I've been travelling with my husband and the kids -- and my socks. Wow! After one miserable attempt last year that involved a poorly maintained road and a cranky skein of Euroflax, I hadn't tried knitting in a moving car. I expected to maybe knit a few rounds on my sock when we stopped for gas, if none of the kids needed me to take them in to the bathrooms or change a diaper. But I pulled it out on a boring stretch of I-5 and the next thing I knew, it was an inch long and I was ready to do the heel, mostly with my eyes on the road. (And because there are other knitters out there who love to jump to the worst possible conclusion, I'll add that I was in the passenger seat, NOT driving, and I've heard all of the nasty speculation about what would happen if the airbags went off while I was holding sharp pointy things.)

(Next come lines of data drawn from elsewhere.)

-- ==== Sys2Proof/Certificates/Slice0/Obligations.lean ====
section
/-! DEFINITION. The statements for the provers, and the claims they are made of: what every instruction and event does
when it completes, where it traps and waits, the frames, the encodings and the invariants. -/

open Sys2Proof Sys2Proof.Machine

/-- IADD to IABS (R117): D gets, element by element of the type, the exact result reduced modulo 2^w, or saturated with S
(R115); nothing else is written. -/
def Sys2Proof.Claim.IntegerArithmeticResults : Prop := ∀ f : RForm,
  let on (g : Int → Int → Int → Int) (e : Env) : List RegWrite :=
    e.results f.typ f.d fun i => elementwise f.typ (f.flags.getLsbD 3) g (e.aN f i) (e.bN f i) (e.cN f i)
  let two (op : Nat) : Rule := dataOpRule op f false false false true
  Writes (.iadd f) (two 0x010) always (on fun a b _ => a + b) ∧
  Writes (.isub f) (two 0x011) always (on fun a b _ => a - b) ∧
  Writes (.imul f) (two 0x012) always (on fun a b _ => a * b) ∧
  Writes (.imulhi f) (two 0x013) always (on fun a b _ => a * b / ((2 ^ f.typ.elems.2.1 : Nat) : Int)) ∧
  Writes (.imad f) (dataOpRule 0x014 f false true false true) always (on fun a b c => a * b + c) ∧
  Writes (.imin f) (two 0x015) always (on fun a b _ => min a b) ∧
  Writes (.imax f) (two 0x016) always (on fun a b _ => max a b) ∧
  Writes (.iabs f) (dataOpRule 0x017 f true false false true) always (on fun a _ _ => (a.natAbs : Int))

/-- IADDC, LEA, IDP4 and IDP2 (R118 to R120). -/
def Sys2Proof.Claim.CarryAddressAndDotResults : Prop := ∀ f : RForm,
  let sum (e : Env) (i : Nat) : Nat := (e.a32 f i).toNat + (e.b32 f i).toNat + (e.c32 f i).toNat
  let dot (e : Env) (i : Nat) : Int :=
    let el (x k : Nat) : Int := toInt f.typ.elems.2.2 f.typ.elems.2.1 (x / 2 ^ (f.typ.elems.2.1 * k))
    (List.range f.typ.elems.1).foldl (fun r k => r + el (e.a32 f i).toNat k * el (e.b32 f i).toNat k)
      (toInt f.typ.elems.2.2 32 (e.c32 f i).toNat)
  let dots (e : Env) : List RegWrite :=
    e.write32 f.d f.typ.elems.2.2 (e.each fun i => BitVec.ofNat 32 (narrow f.typ.elems.2.2 (f.flags.getLsbD 3) 32 (dot e i)))
  Writes (.iaddc f) (ruleIaddc f) always (fun e =>
    e.write32 f.d false (e.each fun i => BitVec.ofNat 32 (sum e i)) ++ e.write32 f.e false (e.each fun i => BitVec.ofNat 32 (sum e i / 2 ^ 32))) ∧
  Writes (.lea f) (ruleLea f) (fun _ => f.a ≠ .sink ∧ f.typ = .u64) (fun e =>
    e.write64 f.d (e.each fun i => e.a64 f i + (e.b32 f i).setWidth 64 <<< (f.flags.toNat % 8))) ∧
  Writes (.lea f) (ruleLea f) (fun _ => f.a ≠ .sink ∧ f.typ = .s64) (fun e =>
    e.write64 f.d (e.each fun i => e.a64 f i + (e.b32 f i).signExtend 64 <<< (f.flags.toNat % 8))) ∧
  Writes (.lea f) (ruleLea f) (fun _ => f.a = .sink ∧ f.imm.isSome ∧ f.typ = .u64) (fun e =>
    e.write64 f.d (e.each fun i => e.th.pc + (e.b32 f i).setWidth 64 <<< (f.flags.toNat % 8))) ∧
  Writes (.idp4 f) (dotOpRule 0x01A f) always dots ∧
  Writes (.idp2 f) (dotOpRule 0x01B f) always dots
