/-- The first message of a kind that finds room enters (R333). -/
theorem arrive_of_enter {s t : State} {die comb i : Nat} {kind : MsgBody → Bool} {m : Msg} (hf : s.firstAt die comb kind = some (i, m))
    (hp : s.mustPark (combKey die comb) m = false) (he : (s.dropMsg i).enter (combKey die comb) m = some t) :
    s.arrive die comb kind = t.flushKilled m.src := by
  simp only [State.arrive, hf, hp, he, Bool.false_eq_true, if_false]

/-- A task's record that finds no room is parked (R333). -/
theorem arrive_of_noRoom {s : State} {die comb i : Nat} {kind : MsgBody → Bool} {m : Msg} (hf : s.firstAt die comb kind = some (i, m))
    (hp : s.mustPark (combKey die comb) m = false) (he : (s.dropMsg i).enter (combKey die comb) m = none) (hb : m.body.spills = true) :
    s.arrive die comb kind = (s.park (combKey die comb) i m).flushKilled m.src := by
  simp only [State.arrive, hf, hp, he, hb, Bool.false_eq_true, if_false, if_true]

/-- A parked message of a context that is not frozen enters once it finds room (R333, R348). -/
theorem exec_parkedEntry {s t : State} {die comb : Nat} {m : Msg}
    (hf : (s.comb (combKey die comb)).parked.find? (fun m => !s.isFrozen (combKey die comb) m.ctx) = some m)
    (he : (s.setComb (combKey die comb) { s.comb (combKey die comb) with parked := (s.comb (combKey die comb)).parked.erase m }).enter
      (combKey die comb) m = some t) : exec (.parkedEntry die comb) s = .next t := by
  simp only [exec, execParkedEntry, hf, he]

theorem messageArrivals : Claim.MessageArrivals := by
  intro s die comb ck delivers
  have of_arrive (e : Instr) (kind : MsgBody → Bool) (h : exec e s = .next (s.arrive die comb kind)) : delivers e kind := by
    intro i m hf
    rw [h]
    exact ⟨fun hp => congrArg _ (arrive_of_mustPark hf hp), fun t hp he => congrArg _ (arrive_of_enter hf hp he),
      fun hp he hb => congrArg _ (arrive_of_noRoom hf hp he hb)⟩
  exact ⟨of_arrive _ _ rfl, of_arrive _ _ rfl, of_arrive _ _ rfl, of_arrive _ _ rfl, of_arrive _ _ rfl, of_arrive _ _ rfl, of_arrive _ _ rfl,
    fun _ _ => exec_parkedEntry, fun _ => rfl⟩

/-! ## Discarded messages -/

theorem discardedSpawn : Claim.DiscardedSpawn := by
  intro s ck u d op hops hu hkind
  rw [State.finishOp, State.comb_modComb_self, hops]
  simp only [List.map_cons, List.map_nil, hu, if_true, hkind]

/-! ## What enters a bank -/

/-- A bank that is put in its place is read back; a number that names no bank names one that is OFF. -/
theorem bank_setBank {c : Comb} {k : Nat} (b : Bank) (h : (c.bank k).mode ≠ .off) : (c.setBank k b).bank k = b := by
  have hk : k < c.banks.length := by
    by_contra hn
    exact h (congrArg Bank.mode (List.getD_eq_default _ _ (Nat.le_of_not_lt hn)))
  simp [Comb.setBank, Comb.bank, hk]

/-- A bank refuses nothing of its own kind and context. -/
theorem refuse_eq_none {b : Bank} {ord : Bool} {ctx : Nat} : b.refuse ord ctx = none ↔ b.mode = .fifo ∧ b.ord = ord ∧ b.owner = ctx := by
  unfold Bank.refuse
  split <;> simp_all

/-- A notice changes no comb. -/
theorem combs_notice (s : State) (ws : List Word) : (s.notice ws).combs = s.combs := by
  unfold State.notice
  dsimp only
  repeat' split
  all_goals rfl

/-- The end of a context changes no comb: its records are on their way (R356). -/
theorem combs_endContext (s : State) (ctx reason cause pc : Nat) : (s.endContext ctx reason cause pc).combs = s.combs := by
  have hdrop (s : State) : (s.dropGrids ctx).combs = s.combs :=
    foldl_keeps State.combs (fun s d => s.modDie d fun x => { x with forage := x.forage.filter fun f => decide (f.2.ctx ≠ ctx) }) (fun _ _ => rfl) _ s
  unfold State.endContext
  split
  · rfl
  · split
    · rfl
    · exact (combs_notice ..).trans (hdrop _)

/-- Entries pushed change the bank, whatever becomes of their context (R362). -/
theorem comb_pushBank (s : State) (ck ctx k : Nat) (b : Bank) (es : List FifoEnt) :
    (s.pushBank ck ctx k b es).comb ck = (s.comb ck).setBank k (b.push es) := by
  have hself := State.comb_modComb_self s ck fun c => c.setBank k (b.push es)
  unfold State.pushBank
  extract_lets b' s1
  split
  · exact hself
  · exact (congrArg (fun cs => Sparse.get Comb.reset cs ck) (combs_endContext ..)).trans hself
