-- ==== Sys2Proof/Syntax.lean ====
section
/-! DEFINITION. The syntax: the thirteen commands of spec/opcode_table.json, the fields of a command word, the three
frame layouts, the register names and the host's actions. -/

namespace Sys2Proof

/-- The document's PackedFormat tag (30_encoding.md R103). -/
inductive Layout where
  /-- packed v210, 16 bytes per 6-pixel group (20_memory.md R73 to R75) -/
  | v210
  /-- three planes Y, Cb, Cr (20_memory.md R71) -/
  | planar
  /-- packed pixel pairs Y0, Cb, Y1, Cr (20_memory.md R72) -/
  | yuyv
deriving DecidableEq, Repr

/-- The three components of a frame (00_scope.md R12). -/
inductive Comp where
  | y
  | cb
  | cr
deriving DecidableEq, Repr

/-- One constructor per row of spec/opcode_table.json (30_encoding.md R101, R105). `strict` is bit 8 of the word,
STRICT (R102); the layout of PAD_WIDTH and CROP_PAD_HEIGHT (FMT, R103) is in the constructor, as it is in the row. -/
inductive Instr where
  | unpackV210 (strict : Bool)
  | packV210 (strict : Bool)
  | packYuyv (strict : Bool)
  | unpackYuyv (strict : Bool)
  | padWidthV210 (strict : Bool)
  | padWidthPlanar (strict : Bool)
  | padWidthYuyv (strict : Bool)
  | cropPadHeightV210 (strict : Bool)
  | cropPadHeightPlanar (strict : Bool)
  | cropPadHeightYuyv (strict : Bool)
  | rgb2ycc
  | lds
  | sts
deriving DecidableEq, Repr

/-- The four fields of a command word, format C (30_encoding.md R100). -/
structure Command where
  /-- bits 7:0, the operation code -/
  op : BitVec 8
  /-- bit 8, exact-size input required -/
  strict : BitVec 1
  /-- bits 10:9, the layout of PAD_WIDTH and CROP_PAD_HEIGHT -/
  fmt : BitVec 2
  /-- bits 31:11, must be zero -/
  zero : BitVec 21
deriving DecidableEq, Repr

/-- The eighteen registers, in the order of the table of 10_state.md R21. -/
inductive Reg where
  | cmd
  | status
  | srcBase
  | srcLen
  | dstBase
  | dstLen
  | width
  | height
  | target
  | index
  | smp
  | r
  | g
  | b
  | y
  | cb
  | cr
  | outLen
deriving DecidableEq, Repr

/-- The host's actions (10_state.md R44) as they appear on its ports. A register access carries its byte offset and
its width in bits, so that the accesses R37 gives no meaning can be written down. -/
inductive HostAction where
  /-- `WR reg, v` -/
  | regWrite (offset width : Nat) (data : Word)
  /-- `RD reg` -/
  | regRead (offset width : Nat)
  /-- `MW a, n, v` -/
  | memWrite (addr n value : Nat)
  /-- `MR a, n` -/
  | memRead (addr n : Nat)
  /-- `RESET` -/
  | reset
deriving DecidableEq, Repr

end Sys2Proof
end

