-- ==== Sys2Proof/Machine/Flags.lean ====
section
/-! DEFINITION. STATUS: the fault codes, its two updates and the word the host reads (10_state.md R23,
60_exceptions.md R230, R231). -/

namespace Sys2Proof.Machine

/-- The value of STATUS.ERR for a fault (60_exceptions.md R231). -/
def FaultCode.code : FaultCode → BitVec 4
  | .invalidGeometry => 1
  | .shortRead => 2
  | .addressingError => 3
  | .degenerateRange => 4
  | .illegalCommand => 5
  | .regionError => 6
  | .overlapError => 7
  | .dstOverflow => 8

/-- STATUS on completion with short-source flag w: `ERR <- 0; WARN <- w; WARNS <- WARNS or w` (10_state.md R23). -/
def Status.completed (st : Status) (w : Bool) : Status :=
  { st with err := 0, warn := w, warns := st.warns || w }

/-- STATUS on a fault with code k: `ERR <- k; WARN <- 0; FAULTED <- 1` (10_state.md R23, 60_exceptions.md R230). -/
def Status.faultedWith (st : Status) (k : FaultCode) : Status :=
  { st with err := k.code, warn := false, faulted := true }

/-- STATUS as the host reads it: ERR in 3:0, WARN in 4, WARNS in 5, FAULTED in 6, zero above (10_state.md R23). -/
def Status.toWord (st : Status) : Word :=
  (0 : BitVec 25) ++ BitVec.ofBool st.faulted ++ BitVec.ofBool st.warns ++ BitVec.ofBool st.warn ++ st.err

end Sys2Proof.Machine
end

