-- ==== Sys2Proof/Machine/SampleAccess.lean ====
section
/-! DEFINITION. LDS and STS (40_sample_access.md R130, R131). -/

namespace Sys2Proof.Machine

/-- The checks of LDS (40_sample_access.md R130). -/
def ldsFault (s : State) : Option FaultCode :=
  if regionWellFormed s.aw s.srcBase s.srcLen = false then some .regionError
  else if 2 * s.index.toNat + 2 > s.srcLen.toNat then some .shortRead
  else none

/-- The address LDS loads from: SRC_BASE + 2·INDEX (40_sample_access.md R130). -/
def ldsAddress (s : State) : Nat := s.srcBase.toNat + 2 * s.index.toNat

/-- The commit part of LDS (40_sample_access.md R130). -/
def ldsCommit (s : State) : State :=
  { s with smp := containerSample (s.mem.readLE (ldsAddress s) 2) }.complete false

/-- LDS, load sample (40_sample_access.md R130). -/
def execLds (s : State) : Host.Outcome State Fault Refusal :=
  .next (s.checked (ldsFault s) ldsCommit)

/-- The checks of STS (40_sample_access.md R131). -/
def stsFault (s : State) : Option FaultCode :=
  if regionWellFormed s.aw s.dstBase s.dstLen = false then some .regionError
  else if 2 * s.index.toNat + 2 > s.dstLen.toNat then some .addressingError
  else none

/-- The address STS stores to: DST_BASE + 2·INDEX (40_sample_access.md R131). -/
def stsAddress (s : State) : Nat := s.dstBase.toNat + 2 * s.index.toNat

/-- The commit part of STS (40_sample_access.md R131). -/
def stsCommit (s : State) : State :=
  { s with mem := s.mem.writeLE (stsAddress s) 2 s.smp.toNat }.complete false

/-- STS, store sample (40_sample_access.md R131). -/
def execSts (s : State) : Host.Outcome State Fault Refusal :=
  .next (s.checked (stsFault s) stsCommit)

end Sys2Proof.Machine
end

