/-- 10_state.md section 5, 70_reset_and_hazards.md section 4 (every command terminates): while the host performs only
its own actions, no run of any length stops with a fault or a refusal. -/
def Obligations.LegalHostActionsNeverStopTheMachine : Prop :=
  ∀ (s : State), s.Safe → ∀ n, ∃ t, Host.Core.run core n s = .next t ∧ t.Safe

/-- The canonical form is one form: memories in it that read alike are equal data. The form is the model's (log 3). -/
def Obligations.CanonicalMemoriesThatReadAlikeAreEqual : Prop :=
  ∀ m m' : Memory, m.wf → m'.wf → (∀ a, m.read a = m'.read a) → m = m'
end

There were some nervous moments when I had to ladder up a dropped stitch and figure out what to do with an accidental YO a few rows after the fact, but they were worth it because those boring stretches flew by. I'm not sure how just keeping my hands moving could possibly make such a difference, but it did.
We found a shoe tree! It doesn't show up well in the picture (you can click on it for the bigger version), but there are hundreds of shoes wedged up in the branches and hanging in big clumps. Bill doesn't think the multi-colored lump lying there on the dashboard looks anything like a sock, but I know that another knitter would be able to tell.
We kept driving and the sock kept growing. I wasn't to excited about the leg, because the broken rib pattern I originally had in mind would have meant counting, then I remembered what Bonnie posted to Knitting Mothers about alternating random bands of stockinette and garter and ribbing and suddenly I was having all sorts of fun.
I added three color repeats to my latest Mason Dixon warshrag while sitting in a Motel 6 parking lot at midnight with a really fussy baby on my lap, wondering why I was out there because no one in the place could possibly be sleeping through that thunderstorm, especially when one crack set off every car alarm in the parking lot. I got lucky and was only out there an hour before he finally fell asleep.
We made it to Utah and the sock sat neglected in my purse while we dug trilobites and hiked a bit and took the kids to every cheap or free museum we could find and drove a bit. Posion Spider Mesa was never a possibility because we don't have the axles or gear ratio or whatever else we need to tackle something like that. The stupid Durango kept overheating anyway, so we barely left the pavement at all. The one year I'm finally not pregnant and can handle some rough roads!
By far the best knitting on the trip was in the campground right before dawn when I finished another warshrag while watching the sun come up over the rocks. I was going to try to get up early again the next morning (hopefully without the raging migraine that woke me up the first time), but the hiking turned my legs to jelly and it was too much work to crawl out of my sleeping bag.
It was a great trip, but I'm glad to be home!